Proponents say that alkaline hydrolysis, which releases about 50 kg of carbon dioxide into the atmosphere, is far more ecologically friendly than cremation, which releases 250 kg.

“It’s actually supposed to be a greener type of cremation in that it uses less fossil fuels and causes less emissions,” said Caitlin Doughty, a mortician who demonstrated the process on her blog using a miniature hydrolysis machine made out of an Absolut bottle. “Natural burial [without a traditional coffin] is like a bike, alkaline hydrolysis is like a Prius, cremation is like a Ford and traditional burial is like a Hummer.”

Since 2009, 10 US states—Colorado, Florida, Georgia, Illinois, Kansas, Maine, Maryland, Minnesota, Oregon and Wyoming—have legalized alkaline hydrolysis, though less than half of them actually have facilities that offer it. A 2006 bill legalizing the process in New Hampshire was repealed before any facility opened. A similar bill in Ohio was tabled in 2011 over opposition from the Catholic Conference of Ohio, which said that “dissolving bodies in a vat of chemicals and pouring the resultant liquid down the drain is not a respectful way to dispose of human remains.” (To be fair, the human byproducts generated by the embalming process are also sent down the drain.)
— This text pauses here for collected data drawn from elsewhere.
-- ==== Sys2Proof/Machine/Crypto.lean ====
section
/-! DEFINITION. Checksums and digests: CRC-32 (R35), CRC-16/CCITT (R360), SHA-384 (R370) and HMAC-SHA-384 (R363, R364). -/

namespace Sys2Proof.Machine

/-- One byte into the reflected CRC-32 register, bit by bit (R35). -/
def crc32Bits : Nat → W32 → W32
  | 0, c => c
  | n + 1, c => crc32Bits n (if c.getLsbD 0 then (c >>> 1) ^^^ 0xEDB88320#32 else c >>> 1)

/-- One byte into the CRC-32 register (R35). -/
def crc32Step (c : W32) (b : Byte) : W32 := crc32Bits 8 (c ^^^ b.setWidth 32)

/-- CRC-32, IEEE 802.3 polynomial, reflected, initial value and final XOR all ones (R35). -/
def crc32 (bs : List Byte) : W32 := bs.foldl crc32Step 0xFFFFFFFF#32 ^^^ 0xFFFFFFFF#32

/-- Shifts of the CRC-16 register (R360). -/
def crc16Bits : Nat → W16 → W16
  | 0, c => c
  | n + 1, c => crc16Bits n (if c.getLsbD 15 then (c <<< 1) ^^^ 0x1021#16 else c <<< 1)

/-- CRC-16/CCITT, polynomial 0x1021, initial value 0xFFFF, no reflection, no final XOR (R360). -/
def crc16 (bs : List Byte) : W16 :=
  bs.foldl (fun c b => crc16Bits 8 (c ^^^ ((b.setWidth 16 : W16) <<< 8))) 0xFFFF#16

/-- Round constants 0 to 19 of SHA-384 (FIPS 180-4; DEDUCED: R370 names SHA-384). -/
def shaK0 : List W64 :=
  [0x428a2f98d728ae22#64, 0x7137449123ef65cd#64, 0xb5c0fbcfec4d3b2f#64, 0xe9b5dba58189dbbc#64,
   0x3956c25bf348b538#64, 0x59f111f1b605d019#64, 0x923f82a4af194f9b#64, 0xab1c5ed5da6d8118#64,
   0xd807aa98a3030242#64, 0x12835b0145706fbe#64, 0x243185be4ee4b28c#64, 0x550c7dc3d5ffb4e2#64,
   0x72be5d74f27b896f#64, 0x80deb1fe3b1696b1#64, 0x9bdc06a725c71235#64, 0xc19bf174cf692694#64,
   0xe49b69c19ef14ad2#64, 0xefbe4786384f25e3#64, 0x0fc19dc68b8cd5b5#64, 0x240ca1cc77ac9c65#64]

/-- Round constants 20 to 39 of SHA-384 (FIPS 180-4; DEDUCED: R370 names SHA-384). -/
def shaK1 : List W64 :=
  [0x2de92c6f592b0275#64, 0x4a7484aa6ea6e483#64, 0x5cb0a9dcbd41fbd4#64, 0x76f988da831153b5#64,
   0x983e5152ee66dfab#64, 0xa831c66d2db43210#64, 0xb00327c898fb213f#64, 0xbf597fc7beef0ee4#64,
   0xc6e00bf33da88fc2#64, 0xd5a79147930aa725#64, 0x06ca6351e003826f#64, 0x142929670a0e6e70#64,
   0x27b70a8546d22ffc#64, 0x2e1b21385c26c926#64, 0x4d2c6dfc5ac42aed#64, 0x53380d139d95b3df#64,
   0x650a73548baf63de#64, 0x766a0abb3c77b2a8#64, 0x81c2c92e47edaee6#64, 0x92722c851482353b#64]

/-- Round constants 40 to 59 of SHA-384 (FIPS 180-4; DEDUCED: R370 names SHA-384). -/
def shaK2 : List W64 :=
  [0xa2bfe8a14cf10364#64, 0xa81a664bbc423001#64, 0xc24b8b70d0f89791#64, 0xc76c51a30654be30#64,
   0xd192e819d6ef5218#64, 0xd69906245565a910#64, 0xf40e35855771202a#64, 0x106aa07032bbd1b8#64,
   0x19a4c116b8d2d0c8#64, 0x1e376c085141ab53#64, 0x2748774cdf8eeb99#64, 0x34b0bcb5e19b48a8#64,
   0x391c0cb3c5c95a63#64, 0x4ed8aa4ae3418acb#64, 0x5b9cca4f7763e373#64, 0x682e6ff3d6b2b8a3#64,
   0x748f82ee5defb2fc#64, 0x78a5636f43172f60#64, 0x84c87814a1f0ab72#64, 0x8cc702081a6439ec#64]

/-- Round constants 60 to 79 of SHA-384 (FIPS 180-4; DEDUCED: R370 names SHA-384). -/
def shaK3 : List W64 :=
  [0x90befffa23631e28#64, 0xa4506cebde82bde9#64, 0xbef9a3f7b2c67915#64, 0xc67178f2e372532b#64,
   0xca273eceea26619c#64, 0xd186b8c721c0c207#64, 0xeada7dd6cde0eb1e#64, 0xf57d4f7fee6ed178#64,
   0x06f067aa72176fba#64, 0x0a637dc5a2c898a6#64, 0x113f9804bef90dae#64, 0x1b710b35131c471b#64,
   0x28db77f523047d84#64, 0x32caab7b40c72493#64, 0x3c9ebe0a15c9bebc#64, 0x431d67c49c100d4c#64,
   0x4cc5d4becb3e42b6#64, 0x597f299cfc657e2a#64, 0x5fcb6fab3ad6faec#64, 0x6c44198c4a475817#64]

/-- The 80 round constants of SHA-384. -/
def shaK : List W64 := shaK0 ++ shaK1 ++ shaK2 ++ shaK3

/-- The initial hash value of SHA-384. -/
def shaInit : List W64 :=
  [0xcbbb9d5dc1059ed8#64, 0x629a292a367cd507#64, 0x9159015a3070dd17#64, 0x152fecd8f70e5939#64,
   0x67332667ffc00b31#64, 0x8eb44a8768581511#64, 0xdb0c2e0d64f98fa7#64, 0x47b5481dbefa4fa4#64]

/-- A list of bytes as a big-endian 64-bit word. -/
def beWord (bs : List Byte) : W64 := bs.foldl (fun a b => (a <<< 8) ||| (b.setWidth 64 : W64)) 0#64

/-- The k bytes of a number, most significant first. -/
def beBytes (k n : Nat) : List Byte := (leBytes k n).reverse

/-- The padding of SHA-384 for a message of n bytes. -/
def shaPad (n : Nat) : List Byte :=
  0x80#8 :: (List.replicate ((239 - n % 128) % 128) 0#8 ++ beBytes 16 (8 * n))

/-- The message schedule of SHA-384: the list holds the words in falling order, the newest first. -/
def shaExpand : Nat → List W64 → List W64
  | 0, w => w
  | n + 1, w =>
    let a := w.getD 14 0#64
    let e := w.getD 1 0#64
    let s0 := a.rotateRight 1 ^^^ a.rotateRight 8 ^^^ (a >>> 7)
    let s1 := e.rotateRight 19 ^^^ e.rotateRight 61 ^^^ (e >>> 6)
    shaExpand n ((w.getD 15 0#64 + s0 + w.getD 6 0#64 + s1) :: w)

/-- One round of SHA-384 on the eight working words. -/
def shaRound (v : List W64) (kw : W64) : List W64 :=
  match v with
  | [a, b, c, d, e, f, g, h] =>
    let t1 := h + (e.rotateRight 14 ^^^ e.rotateRight 18 ^^^ e.rotateRight 41)
      + ((e &&& f) ^^^ (~~~e &&& g)) + kw
    let t2 := (a.rotateRight 28 ^^^ a.rotateRight 34 ^^^ a.rotateRight 39)
      + ((a &&& b) ^^^ (a &&& c) ^^^ (b &&& c))
    [t1 + t2, a, b, c, d + t1, e, f, g]
  | _ => v

/-- One 128-byte block into the SHA-384 state. -/
def shaBlock (h : List W64) (blk : List Byte) : List W64 :=
  let w := (shaExpand 64 ((chunks 8 16 blk).map beWord).reverse).reverse
  let v := (List.zipWith (· + ·) shaK w).foldl shaRound h
  List.zipWith (· + ·) h v

/-- SHA-384 of a byte string, 48 bytes in digest order. (PRESUMED, log 105.) -/
def sha384 (m : List Byte) : List Byte :=
  let p := m ++ shaPad m.length
  let h := (chunks 128 (p.length / 128) p).foldl shaBlock shaInit
  ((h.take 6).map (fun w => beBytes 8 w.toNat)).flatten

/-- HMAC-SHA-384 (R363, R364). (PRESUMED, log 105.) -/
def hmac384 (key m : List Byte) : List Byte :=
  let k0 := if 128 < key.length then sha384 key else key
  let k := k0 ++ List.replicate (128 - k0.length) 0#8
  sha384 (k.map (· ^^^ 0x5C#8) ++ sha384 (k.map (· ^^^ 0x36#8) ++ m))

end Sys2Proof.Machine
end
Outside of regulations and squeamishness, the biggest obstacle is cost. The $3,000 price tag for consumers is on par with that of a regular cremation, but the upfront cost for funeral homes is high. A hydrolysis machine, plus installation, can run upwards of $400,000. That means a preponderance of consumers will have to start demanding the dissolve option for it to truly catch on.

There’s precedent for such a sea change, though: Over the past 15 years, the percentage of Americans opting for traditional cremations nearly doubled, to 46.7% in 2014, according to the Cremation Association of North America. That shift, coupled with a newer emphasis on environmentally friendly body disposal (see: human composting, mushroom burial suits, biodegradable freeze-drying) suggests that future Americans will have no problem with their bodies slipping down the drain.